Payments to defined contribution retirement benefit schemes are charged as an expense as they fall due.
Rentals payable under operating leases, including any lease incentives received, are charged to profit or loss on a straight line basis over the term of the relevant lease except where another more systematic basis is more representative of the time pattern in which economic benefits from the leased asset are consumed.
Transactions in currencies other than pounds sterling are recorded at the rates of exchange prevailing at the dates of the transactions. At each reporting end date, monetary assets and liabilities that are denominated in foreign currencies are retranslated at the rates prevailing on the reporting end date. Gains and losses arising on translation are included in the Statement of Comprehensive Income for the period.
In the application of the limited liability partnership’s accounting policies, the members are required to make judgements, estimates and assumptions about the carrying amount of assets and liabilities that are not readily apparent from other sources. The estimates and associated assumptions are based on historical experience and other factors that are considered to be relevant. Actual results may differ from these estimates.

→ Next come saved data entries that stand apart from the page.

-- ==== Sys2Proof/Tests/Slice0.lean ====
section
/-!
SUPPORT. Tests: ill-formed commands that WellFormed refuses, words and worked examples of the spec, and for every statement a
state and operands that meet its premises.
-/

namespace Sys2Proof.Tests

open Sys2Proof Sys2Proof.Machine

set_option maxRecDepth 20000

/-! ## States -/

/-- Powered, out of reset, PLL locked. -/
def up : State := { State.reset with pwr := { State.reset.pwr with rst := false, locked := true, inRange := 31 } }

/-- `up` in a device mode. -/
def at_ (m : Nat) : State := wr up F.devMode_MODE 0 m

/-- An axis in a mode. -/
def axAt (s : State) (n m : Nat) : State := wr s F.axMode_MODE n m

/-- The state a command leaves. -/
def next (c : Instr) (s : State) : State := match exec c s with | .next t => t | _ => s

/-- RUN with axis 3 in VELOCITY. -/
def running : State := axAt (at_ mRun) 3 aVelocity

/-- A link in a state, with a fabric key. -/
def linked (st : Nat) : State :=
  let s := { at_ mRun with nv := { up.nv with fkey := 5 } }
  wr (wr s F.lkStat_STATE 2 st) F.lkCfg_EN 2 1

/-- The supervisor core at address 0x100, w1 = 8, w2 = 3, w14 at the top of the SRAM, in thread code. -/
def core : State :=
  let s := wr (at_ mStandby) F.devSvStat_RUNNING 0 1
  { s with sv := { s.sv with
    pc := 0x100
    w := ((s.sv.w.set 1 8).set 2 3).set 14 0x80000 } }

/-- A service-port message and the test port. -/
def svc : Src := .svc 1

/-! ## Ill-formed commands -/

def badSrc : Src := .fabric 0 64 0 .ctl 0
def longFrame : Frame := ⟨0, 0, 0, List.replicate 285 0, .complete⟩

theorem test_wf_node : (Instr.evDump badSrc).wf = false := by decide
theorem test_wf_nodes : [Instr.resetRequest badSrc 0, .modeRequest badSrc 0, .imageWriteEnd badSrc 0, .imageWriteSwitch badSrc 0,
  .trimWriteCommit badSrc 0, .trimWriteClose badSrc, .excTimingWrite badSrc 0 false 0, .excGroupStop badSrc 0,
  .excGroupStart badSrc 0, .sqRetry badSrc 0, .muxSourceWrite badSrc 0 false 0, .auxSourceWrite badSrc 0 0,
  .posSetWrite badSrc 0 0, .encResync badSrc 0, .axisModeRequest badSrc 0 0, .paramWrite badSrc 0 (.coef 0) 0,
  .pairSetWrite badSrc 0 0 0, .traceArm badSrc, .traceStop badSrc, .sscWrite badSrc 0, .tripRearm badSrc 0,
  .tripCfgWrite badSrc 0 0, .monSpanWrite badSrc 0 0, .queueResetRequest badSrc 0, .queueNoticeRead badSrc 0,
  .fabUnquar badSrc 0, .linkReconfigure badSrc 0 0, .fabCmdSync badSrc, .svRestart badSrc, .svHaltCommand badSrc,
  .ledgerSnap badSrc, .ledgerClrAxis badSrc 0, .calSet badSrc 0, .msgTraceRead badSrc 0 0 0,
  .evRaise badSrc 0].all (fun c => !c.wf) = true := by decide
theorem test_wf_access : (Instr.jtagObjectAccess true 0 (2 ^ 32)).wf = false := by decide
theorem test_wf_write : [Instr.registerWrite .jtag 0 (2 ^ 32), .msgWrite svc 0 (2 ^ 32)].all (fun c => !c.wf) = true := by decide
theorem test_wf_test_run : (Instr.testRunDone ⟨false, false, [], [], [], [], [(48, 1)], 0⟩).wf = false := by decide
theorem test_wf_begin_slot : (Instr.imageWriteBegin svc 256 0).wf = false := by decide
theorem test_wf_begin_len : (Instr.imageWriteBegin svc 0 (2 ^ 32)).wf = false := by decide
theorem test_wf_data : [Instr.imageWriteData svc 256 0 [], .imageWriteData svc 0 (2 ^ 32) [],
  .imageWriteData svc 0 0 (List.replicate 225 0)].all (fun c => !c.wf) = true := by decide
theorem test_wf_end : [Instr.imageWriteEnd svc 256, .imageWriteSwitch svc 256].all (fun c => !c.wf) = true := by decide
theorem test_wf_trim : [Instr.trimWriteOpen svc 256, .trimWriteData svc (2 ^ 32) [],
  .trimWriteData svc 0 (List.replicate 225 0)].all (fun c => !c.wf) = true := by decide
theorem test_wf_otp : [Instr.otpWrite .jtag .lock (2 ^ 32), .otpWrite .jtag .khash (2 ^ 256), .otpWrite .jtag .fkey (2 ^ 128)].all
  (fun c => !c.wf) = true := by decide
theorem test_wf_chain : (Instr.filterChainWrite .jtag (.sq 0) (2 ^ 96)).wf = false := by decide
theorem test_wf_words : [Instr.pwmTimingWrite .jtag 0 (2 ^ 64), .excDrvWrite .jtag 0 (2 ^ 64)].all (fun c => !c.wf) = true := by decide
theorem test_wf_push : [Instr.queuePush 0 0 0 [], .queuePush 0 0 0 (List.replicate 121 (0, false))].all (fun c => !c.wf) = true := by
  decide
theorem test_wf_peek : [Instr.queuePeek 0 65536, .queueDiscard 0 65536].all (fun c => !c.wf) = true := by decide
theorem test_wf_frame : [Instr.helloReceive 0 longFrame, .joinReceive 0 longFrame, .frameReceive 0 longFrame,
  .lsrReceive 0 longFrame, .routeFailReceive 0 longFrame, .tsyncRequestReceive 0 longFrame, .tsyncResponseReceive 0 longFrame,
  .syncReceive 0 longFrame, .twinFrameReceive 0 longFrame].all (fun c => !c.wf) = true := by decide
theorem test_wf_flow : [Instr.flowEntryExpiry ⟨64, 0, 0, 0⟩, .flowEntryExpiry ⟨0, 65536, 0, 0⟩, .flowEntryExpiry ⟨0, 0, 65536, 0⟩,
  .flowEntryExpiry ⟨0, 0, 0, 4⟩].all (fun c => !c.wf) = true := by decide
theorem test_wf_hash : (Instr.placeHashCompare [⟨64, 0⟩]).wf = false := by decide
theorem test_wf_place : [Instr.placeInputTimeout 64, .planComputed [⟨64, 0, 0, 0, 0, 0, [], [], [], 0, []⟩],
  .planComputed [⟨0, 0, 0, 0, 0, 0, [⟨0, 4, 0, 0, 0, 0⟩], [], [], 0, []⟩]].all (fun c => !c.wf) = true := by decide
theorem test_wf_member : (Instr.twinAbsenceTimeout 2).wf = false := by decide
theorem test_wf_shift : [Instr.shli 0 0 32, .shri 0 0 32, .srai 0 0 32].all (fun c => !c.wf) = true := by decide
theorem test_wf_calendar : (Instr.calendarFollow (2 ^ 128)).wf = false := by decide
theorem test_wf_read : (Instr.msgRead svc 0 256).wf = false := by decide
theorem test_wf_subscribe : [Instr.msgSubscribe svc ⟨0, false, false, 256, 0, 1⟩, .msgSubscribe svc ⟨0, false, false, 0, 0, 256⟩].all
  (fun c => !c.wf) = true := by decide
theorem test_wf_event : [Instr.msgEvent svc [], .msgEvent svc (List.replicate 17 0), .msgEvent svc (List.replicate 240 0)].all
  (fun c => !c.wf) = true := by decide
theorem test_wf_msg_push : [Instr.msgPush svc 0 0 [0], .msgPush svc 0 0 [], .msgPush svc 0 0 (List.replicate 230 0)].all
  (fun c => !c.wf) = true := by decide
theorem test_wf_svc : (Instr.svcSend 65536 [] 0).wf = false := by decide
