-- ==== Sys2Proof/Machine/State.lean ====
section
/-! DEFINITION. The state of the IGN2048 as plain data: every register, field, memory, queue, buffer, counter, mode and
pin the spec names, with its value at power-on reset as the default of its field. Each field's comment cites its rule. -/
namespace Sys2Proof.Machine

/-- A sparse table: (key, entry) pairs, keys strictly rising, no entry equal to what an unlisted key reads as. -/
abbrev Tbl (α : Type) := List (Nat × α)

/-! ## Engines and their contexts (chapter 02) -/

/-- Why a context does not execute although its engine is released (R78, R86, R123). -/
inductive Wait where
  /-- The context executes. -/
  | none
  /-- `wait`: suspended until event `n` is pending or the deadline tick has come; `pd` takes the outcome (R78). -/
  | event (pd n : Nat) (deadline : Option Nat)
  /-- `waitany`: suspended until a masked event of group `g` is pending; `rm` takes the bits (R78). -/
  | group (pd g rm : Nat) (mask : Word) (deadline : Option Nat)
  /-- `trg.wait`: the sequencer waits for its converter's trigger until the deadline tick (R123). -/
  | trigger (pd : Nat) (deadline : Option Nat)
  /-- a load of MGT from another plane: the gate read waits for the owner's boundary; register, address, bytes, and the
  instruction's first word (R94). -/
  | gate (rd addr n : Nat) (word : Word)
  /-- `sleep`: MGT waits for the wake, which writes 0 to `rd` (R86, R579). -/
  | asleep (rd : Nat)
deriving DecidableEq, Repr

/-- The registers of one engine context (R40 to R43, R82). -/
structure Ctx where
  /-- g1 to g31, 32 bits each, unlisted = 0; g0 is never listed and reads as zero (R40, R41); reset 0 (R42) -/
  g : Tbl Word := []
  /-- acc0 to acc7, 80 bits each, unlisted = 0 (R40); reset 0 (R42) -/
  acc : Tbl Acc := []
  /-- p1 to p7 in bits 1 to 7; bit 0 is kept 0, and p0 reads as true (R40, R41); reset 0 (R42) -/
  p : BitVec 8 := 0
  /-- pc, 32 bits, byte offset from the home base (R40); reset 0, set at release -/
  pc : Word := 0
  /-- tk.hi latch, 16 bits: ticks [47:32] of the last tk read (R43); reset 0 (R42) -/
  tkHi : BitVec 16 := 0
  /-- op.hi latch, 16 bits: operating time [47:32] of the last op read (R43); reset 0 (R42) -/
  opHi : BitVec 16 := 0
  /-- time latch, 32 bits: seconds [47:16] of the last `time.rd` (R82); reset 0 (R42) -/
  secHi : Word := 0
  /-- true while a trap handler runs (R86, R92); reset false -/
  inHandler : Bool := false
  /-- what suspends the context (R78, R123, R579); reset none -/
  wait : Wait := .none
  /-- the context executes: a program is released on it, or its task is in its cycle (R42, R319); reset false -/
  live : Bool := false
deriving DecidableEq, Repr

/-! ## Timebase (chapter 01) -/

/-- The timebase and the counters of AON (R32, R33, R36, R503, R505). -/
structure Clk where
  /-- the 48-bit tick count; its low half is tk (R33, R43); reset 0 -/
  tick : BitVec 48 := 0
  /-- REF_CLK edges are present (R36); reset true (R587) -/
  refClk : Bool := true
  /-- operating time in ms, 48 bits (R43, R503); reset 0, restored at boot (R504) -/
  opMs : BitVec 48 := 0
  /-- ticks counted within the current millisecond of operating time, 0 to 99 (R503); reset 0 -/
  opSub : Nat := 0
  /-- power-cycle count, 32 bits (R43, R503); reset 0, restored at boot (R504) -/
  pcc : Word := 0
deriving DecidableEq, Repr

/-! ## Configuration (chapter 03) -/

/-- The configuration fields of all units: active copies, shadows and pending sets (R13, R84, R103 to R107). -/
structure Cfg where
  /-- active value of every field, keyed by the 16-bit field ID; unlisted = the reset value of its field map (R13, R103) -/
  act : Tbl Word := []
  /-- shadow value of a class C field written since it last equalled the active one; unlisted = active (R13, R84) -/
  shadow : Tbl Word := []
  /-- field IDs whose shadow a `cfg.w` wrote after the unit's last `cfg.commit` (R84) -/
  rewritten : List Nat := []
  /-- the pending set of a unit, keyed by unit number: (field ID, value) pairs captured by `cfg.commit` (R84, R106) -/
  pend : Tbl (Tbl Word) := []
deriving DecidableEq, Repr

/-! ## Memory (chapter 03) -/

/-- Memory, the state of its code, and the scrubber (R93 to R102). -/
structure Mem where
  /-- every byte of the 40-bit map, keyed by address; canonical, unlisted = 0 (R93, R95, R590); shadow banks and the
  input line store have no address and lie above 2^40 (R322, R349) -/
  cells : List Host.Cell := []
  /-- bits in error of a stored word, keyed by address / 8: 1, 2, or 3 for uncorrectable, 4 for uncorrectable and already
  reported once; unlisted = 0 (R96, R98) -/
  ecc : Tbl Nat := []
  /-- where the scrubber stands in each region, by region index: the offset of the next word of this pass; unlisted = 0 (R99);
  reset empty -/
  scrubAt : Tbl Nat := []
  /-- corrected errors of this pass per region, keyed by region index; unlisted = 0 (R100) -/
  passCe : Tbl Nat := []
  /-- regions whose count has been reported in this pass (R100); reset empty -/
  passTold : List Nat := []
deriving DecidableEq, Repr

/-! ## Almanac (chapter 17) -/

/-- One record, as posted (R498). -/
structure Rec where
  /-- sequence, 32 bits; 0 until stamped (R498) -/
  seq : Word := 0
  /-- severity 0 to 3 (R498) -/
  sev : Nat := 0
  /-- source unit, 6 bits (R498) -/
  src : Nat := 0
  /-- record code, 16 bits (R499) -/
  code : Nat := 0
  /-- operating time at posting, 48 bits (R498) -/
  opMs : Nat := 0
  /-- power-cycle count at posting (R498) -/
  pcc : Word := 0
  /-- network time at posting, (seconds [31:0], nanoseconds), when PTV is 1 (R498) -/
  ptv : Option (Word × Word) := none
  /-- false while the record waits for the restored counters (R498, R504) -/
  stamped : Bool := true
  /-- payload words, at most eight; missing words are zero (R498, R499) -/
  payload : List Word := []
deriving DecidableEq, Repr

/-- ALM beside its fields and its MRAM area (R498 to R511). -/
structure Alm where
  /-- records waiting to be written, oldest first, at most 64 (R22, R500); reset empty -/
  queue : List Rec := []
  /-- most records queued at once since reset (R510); reset 0 -/
  qMax : Nat := 0
  /-- sequence of the next record posted, 32 bits, from 1 (R498, R510); reset 1 -/
  nextSeq : Word := 1
  /-- step 4 of the start-up restore is done (R504, R505); reset false -/
  restored : Bool := false
  /-- slots of the valid records, oldest first by the key of R502 (R502, R506); rebuilt at start-up -/
  order : List Nat := []
  /-- slots of valid records that are pinned (R501) -/
  pinned : List Nat := []
  /-- the order frozen by WIN_CTRL, or none while it is not frozen: (slot, sequence) pairs (R506); reset none -/
  frozen : Option (List (Nat × Word)) := none
  /-- a drop counter changed since the previous record was written (R498 LOST); reset false -/
  lost : Bool := false
  /-- rule 1 of R501 has found no slot since the last clear or start-up; reset false -/
  fullSeen : Bool := false
  /-- FILTERED at the latest record 0x0703 (R507); reset 0 -/
  filtAt : Word := 0
  /-- operating time, in ms, of the latest counter save (R503) -/
  lastSave : Nat := 0
  /-- the copy (false A, true B) that the next counter save writes (R503) -/
  nextCopy : Bool := false
  /-- sequence of the latest counter copy written (R503) -/
  copySeq : Word := 0
deriving DecidableEq, Repr

/-! ## Process image (chapters 01, 02, 10) -/

/-- One write waiting in a write buffer for its seal (R325, R407). -/
structure WEnt where
  /-- word index of the output area: byte offset / 4 (R68) -/
  idx : Nat := 0
  /-- the value -/
  val : Word := 0
  /-- the task that wrote it (R325) -/
  task : Nat := 0
  /-- order in which the writing task's `mer` executed, none before it (R326) -/
  sealedAt : Option Nat := none
deriving DecidableEq, Repr

/-- The process image (R20, R68, R321 to R326). Words are keyed by byte offset / 4. -/
structure Pi where
  /-- the live copy, as data-plane writers leave it; unlisted = 0 (R20, R68) -/
  live : Tbl Word := []
  /-- the live copy made of completed sets only, which the next freeze takes; unlisted = 0 (R20) -/
  done : Tbl Word := []
  /-- the open set of each writer, keyed by writer: the words written so far (R70) -/
  open_ : Tbl (Tbl Word) := []
  /-- generations of the frozen input copy that are current or still pinned, newest first, with their numbers (R321) -/
  gens : List (Nat × Tbl Word) := [(0, [])]
  /-- 64-byte lines of the input area that STN wrote last (R481) -/
  stnLines : List Nat := []
  /-- the published output area as the control plane wrote it, from which outputs are driven; unlisted = 0 (R21, R324, R326) -/
  pub : Tbl Word := []
  /-- words of the output area whose latest value a data-plane set brought: proposals, which drive no output (R21) -/
  prop : Tbl Word := []
  /-- Meridians since start-up, modulo 2^32 (R318, R336) -/
  merCount : Nat := 0
  /-- tick of the latest Meridian instant (R25) -/
  merTick : Nat := 0
  /-- network time (seconds, ns) of the latest Meridian instant (R25) -/
  merSec : Nat := 0
  /-- nanoseconds of the latest Meridian instant (R25) -/
  merNs : Nat := 0
  /-- tick of the latest free Meridian's due instant (R318); none before one -/
  lastFree : Option Nat := none
  /-- Meridians requested by the critical `mer` while an earlier one still ran (R28); reset 0 -/
  deferred : Nat := 0
  /-- the number that the next executed `mer` takes in the sealing order (R326) -/
  merOrder : Nat := 0
deriving DecidableEq, Repr
/-! ## Analogue acquisition (chapter 04) -/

The estimates and underlying assumptions are reviewed on an ongoing basis. Revisions to accounting estimates are recognised in the period in which the estimate is revised where the revision affects only that period, or in the period of the revision and future periods where the revision affects both current and future periods.
Revenue from legal services is assessed on an individual basis with revenue earned being ascertained based on time spent to date. Time costs incurred on a particular matter are assessed regularly and subject to management review.
The LLP makes an estimate of the recoverable value of trade debtors and other debtors. When assessing impairments of trade and other debtors, management considers factors including the ageing profile of debtors and historical experience.
The average number of persons (excluding members) employed by the partnership during the year was:
Included within other creditors are unpaid pension contributions amounting to £368 (2023: £5,004).
On 25 November 2020 the LLP provided a joint and several guarantee against the bank borrowings of Sullivan & Worcester LLP, including a floating charge over the assets of Sullivan & Worcester UK LLP.
In the event of a winding up, the amounts included in "Loans and other debts due to members" will rank equally with unsecured creditors.
The financial statements were audited by Moore Kingston Smith LLP. The audit report was unqualified and signed by John Staniforth as senior statutory auditor.
Included in creditors: amounts falling due after more than one year is £11,836,399 (2023: £10,959,739) owed to Sullivan & Worcester LLP, a US LLP in which J Carpenter, M Sullivan, W Curry and G Wynne are members. The amount has been loaned from Sullivan & Worcester LLP in order to finance the setup of the UK LLP. The loan carried a rate of interest of 4.80% from 1 July 2023 and increased to 5.06% from 1 July 2024, and is to be repaid no later than 31 March 2027. The interest charged on the loan for the year ended 31 December 2024 was £555,904 (2023: £335,709). In the year a management charge of £680,968 (2023: £633,103) was charged by Sullivan & Worcester LLP to Sullivan & Worcester UK LLP.